I'm not sure how to effectively combat this, i.e. increase the percentage answered without encouraging bad answers. Perhaps more bounties on unanswered questions (anyone feel free to ping me if you see one that could do with a bounty, since I apparently have rep to spare), or just encouraging our active users to browse through the unanswered questions looking for ones we can answer.
The users stat is the only one of the five I'm not worried about at all, since that can only increase with time. (Unless people start deleting their accounts in droves, I suppose.)
And I'm not sure about the answers per question stat; can't really remember what it was a few weeks ago.

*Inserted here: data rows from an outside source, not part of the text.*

-- ==== Sys2Proof/Laws/State.lean ====
section
/-! SUPPORT. What the named updates of State change and what they leave: one lemma for each field and update. -/

namespace Sys2Proof.Machine

variable (s : State)

/-! ### modTile -/

@[simp] theorem modTile_variant (t : Nat) (f : Tile → Tile) : (s.modTile t f).variant = s.variant := rfl
@[simp] theorem modTile_beat (t : Nat) (f : Tile → Tile) : (s.modTile t f).beat = s.beat := rfl
@[simp] theorem modTile_cfg (t : Nat) (f : Tile → Tile) : (s.modTile t f).cfg = s.cfg := rfl
@[simp] theorem modTile_rwi (t : Nat) (f : Tile → Tile) : (s.modTile t f).rwi = s.rwi := rfl
@[simp] theorem modTile_rwiNew (t : Nat) (f : Tile → Tile) : (s.modTile t f).rwiNew = s.rwiNew := rfl
@[simp] theorem modTile_old (t : Nat) (f : Tile → Tile) : (s.modTile t f).old = s.old := rfl
@[simp] theorem modTile_hub (t : Nat) (f : Tile → Tile) : (s.modTile t f).hub = s.hub := rfl
@[simp] theorem modTile_arbs (t : Nat) (f : Tile → Tile) : (s.modTile t f).arbs = s.arbs := rfl
@[simp] theorem modTile_ctxs (t : Nat) (f : Tile → Tile) : (s.modTile t f).ctxs = s.ctxs := rfl
@[simp] theorem modTile_fns (t : Nat) (f : Tile → Tile) : (s.modTile t f).fns = s.fns := rfl
@[simp] theorem modTile_hports (t : Nat) (f : Tile → Tile) : (s.modTile t f).hports = s.hports := rfl
@[simp] theorem modTile_units (t : Nat) (f : Tile → Tile) : (s.modTile t f).units = s.units := rfl
@[simp] theorem modTile_mem (t : Nat) (f : Tile → Tile) : (s.modTile t f).mem = s.mem := rfl
@[simp] theorem modTile_poison (t : Nat) (f : Tile → Tile) : (s.modTile t f).poison = s.poison := rfl
@[simp] theorem modTile_hdrs (t : Nat) (f : Tile → Tile) : (s.modTile t f).hdrs = s.hdrs := rfl
@[simp] theorem modTile_hdrPoison (t : Nat) (f : Tile → Tile) : (s.modTile t f).hdrPoison = s.hdrPoison := rfl
@[simp] theorem modTile_place (t : Nat) (f : Tile → Tile) : (s.modTile t f).place = s.place := rfl
@[simp] theorem modTile_mig (t : Nat) (f : Tile → Tile) : (s.modTile t f).mig = s.mig := rfl
@[simp] theorem modTile_ras (t : Nat) (f : Tile → Tile) : (s.modTile t f).ras = s.ras := rfl
@[simp] theorem modTile_xfers (t : Nat) (f : Tile → Tile) : (s.modTile t f).xfers = s.xfers := rfl
@[simp] theorem modTile_upds (t : Nat) (f : Tile → Tile) : (s.modTile t f).upds = s.upds := rfl
@[simp] theorem modTile_contribs (t : Nat) (f : Tile → Tile) : (s.modTile t f).contribs = s.contribs := rfl
@[simp] theorem modTile_rsigs (t : Nat) (f : Tile → Tile) : (s.modTile t f).rsigs = s.rsigs := rfl
@[simp] theorem modTile_heldWrites (t : Nat) (f : Tile → Tile) : (s.modTile t f).heldWrites = s.heldWrites := rfl
@[simp] theorem modTile_ports (t : Nat) (f : Tile → Tile) : (s.modTile t f).ports = s.ports := rfl
@[simp] theorem modTile_board (t : Nat) (f : Tile → Tile) : (s.modTile t f).board = s.board := rfl
@[simp] theorem modTile_cel (t : Nat) (f : Tile → Tile) : (s.modTile t f).cel = s.cel := rfl
@[simp] theorem modTile_evt (t : Nat) (f : Tile → Tile) : (s.modTile t f).evt = s.evt := rfl
@[simp] theorem modTile_boot (t : Nat) (f : Tile → Tile) : (s.modTile t f).boot = s.boot := rfl
@[simp] theorem modTile_pwr (t : Nat) (f : Tile → Tile) : (s.modTile t f).pwr = s.pwr := rfl
@[simp] theorem modTile_outbox (t : Nat) (f : Tile → Tile) : (s.modTile t f).outbox = s.outbox := rfl
@[simp] theorem modTile_pending (t : Nat) (f : Tile → Tile) : (s.modTile t f).pending = s.pending := rfl

@[simp] theorem modTile_same (t : Nat) (f : Tile → Tile) : (s.modTile t f).tile t = f (s.tile t) := smGet_smMod_same _ _
theorem modTile_other {t k : Nat} (f : Tile → Tile) (h : k ≠ t) : (s.modTile t f).tile k = s.tile k := smGet_smMod_other _ h
@[simp] theorem modTile_ctx (t : Nat) (f : Tile → Tile) (j : Nat) : (s.modTile t f).ctx j = s.ctx j := rfl
@[simp] theorem modTile_fn (t : Nat) (f : Tile → Tile) (j : Nat) : (s.modTile t f).fn j = s.fn j := rfl
@[simp] theorem modTile_hport (t : Nat) (f : Tile → Tile) (j : Nat) : (s.modTile t f).hport j = s.hport j := rfl
@[simp] theorem modTile_unit (t : Nat) (f : Tile → Tile) (j : Nat) : (s.modTile t f).unit j = s.unit j := rfl
@[simp] theorem modTile_port (t : Nat) (f : Tile → Tile) (j : Nat) : (s.modTile t f).port j = s.port j := rfl
@[simp] theorem modTile_arb (t : Nat) (f : Tile → Tile) (j : Nat) : (s.modTile t f).arb j = s.arb j := rfl
@[simp] theorem modTile_pent (t : Nat) (f : Tile → Tile) (j : Nat) : (s.modTile t f).pent j = s.pent j := rfl

/-! ### modCtx -/

@[simp] theorem modCtx_variant (c : Nat) (f : Ctx → Ctx) : (s.modCtx c f).variant = s.variant := rfl
@[simp] theorem modCtx_beat (c : Nat) (f : Ctx → Ctx) : (s.modCtx c f).beat = s.beat := rfl
@[simp] theorem modCtx_cfg (c : Nat) (f : Ctx → Ctx) : (s.modCtx c f).cfg = s.cfg := rfl
@[simp] theorem modCtx_rwi (c : Nat) (f : Ctx → Ctx) : (s.modCtx c f).rwi = s.rwi := rfl
@[simp] theorem modCtx_rwiNew (c : Nat) (f : Ctx → Ctx) : (s.modCtx c f).rwiNew = s.rwiNew := rfl
@[simp] theorem modCtx_old (c : Nat) (f : Ctx → Ctx) : (s.modCtx c f).old = s.old := rfl
@[simp] theorem modCtx_hub (c : Nat) (f : Ctx → Ctx) : (s.modCtx c f).hub = s.hub := rfl
@[simp] theorem modCtx_arbs (c : Nat) (f : Ctx → Ctx) : (s.modCtx c f).arbs = s.arbs := rfl
@[simp] theorem modCtx_tiles (c : Nat) (f : Ctx → Ctx) : (s.modCtx c f).tiles = s.tiles := rfl
@[simp] theorem modCtx_fns (c : Nat) (f : Ctx → Ctx) : (s.modCtx c f).fns = s.fns := rfl
@[simp] theorem modCtx_hports (c : Nat) (f : Ctx → Ctx) : (s.modCtx c f).hports = s.hports := rfl
@[simp] theorem modCtx_units (c : Nat) (f : Ctx → Ctx) : (s.modCtx c f).units = s.units := rfl
@[simp] theorem modCtx_mem (c : Nat) (f : Ctx → Ctx) : (s.modCtx c f).mem = s.mem := rfl
@[simp] theorem modCtx_poison (c : Nat) (f : Ctx → Ctx) : (s.modCtx c f).poison = s.poison := rfl
@[simp] theorem modCtx_hdrs (c : Nat) (f : Ctx → Ctx) : (s.modCtx c f).hdrs = s.hdrs := rfl
@[simp] theorem modCtx_hdrPoison (c : Nat) (f : Ctx → Ctx) : (s.modCtx c f).hdrPoison = s.hdrPoison := rfl
@[simp] theorem modCtx_place (c : Nat) (f : Ctx → Ctx) : (s.modCtx c f).place = s.place := rfl
@[simp] theorem modCtx_mig (c : Nat) (f : Ctx → Ctx) : (s.modCtx c f).mig = s.mig := rfl
@[simp] theorem modCtx_ras (c : Nat) (f : Ctx → Ctx) : (s.modCtx c f).ras = s.ras := rfl
@[simp] theorem modCtx_xfers (c : Nat) (f : Ctx → Ctx) : (s.modCtx c f).xfers = s.xfers := rfl
@[simp] theorem modCtx_upds (c : Nat) (f : Ctx → Ctx) : (s.modCtx c f).upds = s.upds := rfl
@[simp] theorem modCtx_contribs (c : Nat) (f : Ctx → Ctx) : (s.modCtx c f).contribs = s.contribs := rfl
@[simp] theorem modCtx_rsigs (c : Nat) (f : Ctx → Ctx) : (s.modCtx c f).rsigs = s.rsigs := rfl
@[simp] theorem modCtx_heldWrites (c : Nat) (f : Ctx → Ctx) : (s.modCtx c f).heldWrites = s.heldWrites := rfl
@[simp] theorem modCtx_ports (c : Nat) (f : Ctx → Ctx) : (s.modCtx c f).ports = s.ports := rfl
@[simp] theorem modCtx_board (c : Nat) (f : Ctx → Ctx) : (s.modCtx c f).board = s.board := rfl
@[simp] theorem modCtx_cel (c : Nat) (f : Ctx → Ctx) : (s.modCtx c f).cel = s.cel := rfl
@[simp] theorem modCtx_evt (c : Nat) (f : Ctx → Ctx) : (s.modCtx c f).evt = s.evt := rfl
@[simp] theorem modCtx_boot (c : Nat) (f : Ctx → Ctx) : (s.modCtx c f).boot = s.boot := rfl
@[simp] theorem modCtx_pwr (c : Nat) (f : Ctx → Ctx) : (s.modCtx c f).pwr = s.pwr := rfl
@[simp] theorem modCtx_outbox (c : Nat) (f : Ctx → Ctx) : (s.modCtx c f).outbox = s.outbox := rfl
@[simp] theorem modCtx_pending (c : Nat) (f : Ctx → Ctx) : (s.modCtx c f).pending = s.pending := rfl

@b_jonas Not even enough to ask any questions about it here? :-)
 
@Randal'Thor I'll think about it. I'll have to digest this book a bit, and perhaps even re-read parts of it while deliberately ignoring the parts I don't like. I know that helps. It also helps to hear other people's explanations.
 
11:48 PM
@Randal'Thor The easiest way to do it, obviously, is to encourage people to ask easier questions.
 
But not so easy that they get downvoted into the basement for lack of research.
 
I think this site is ridiculously aggressive about that standard.
 
One problem is that most of the literature I want to ask questions about is sci-fi.
 
Asking sci-fi questions here would be a reasonable way to get users active on that site to become active on this one as well.
 
I don't want to fragment the sci-fi questions. Sci-fi SE is still my home site and I won't cheat on him. Asking about Strugatsky here would be fine because you convinced me to read his book, but most sci-fi isn't.
 
11:58 PM
It can also depend on what kind of question you want to ask about a sci-fi book. E.g. I posted a Wheel of Time question here because it was the sort of subjective-analysis question that would likely be closed on SFF.
 
literature.stackexchange.com/q/1970/139 I get away with because of some Verne books it's really not easy to tell if they're sci-fi. Michel Strogoff has exactly one sci-fi part, the revelation right at the end, which is sort of unfair, because you shouldn't be allowed to pull a spaceship to save your protagonist at the very end of your book if there was not even a hint of spaceships or aliens in the rest, but Verne got away with it.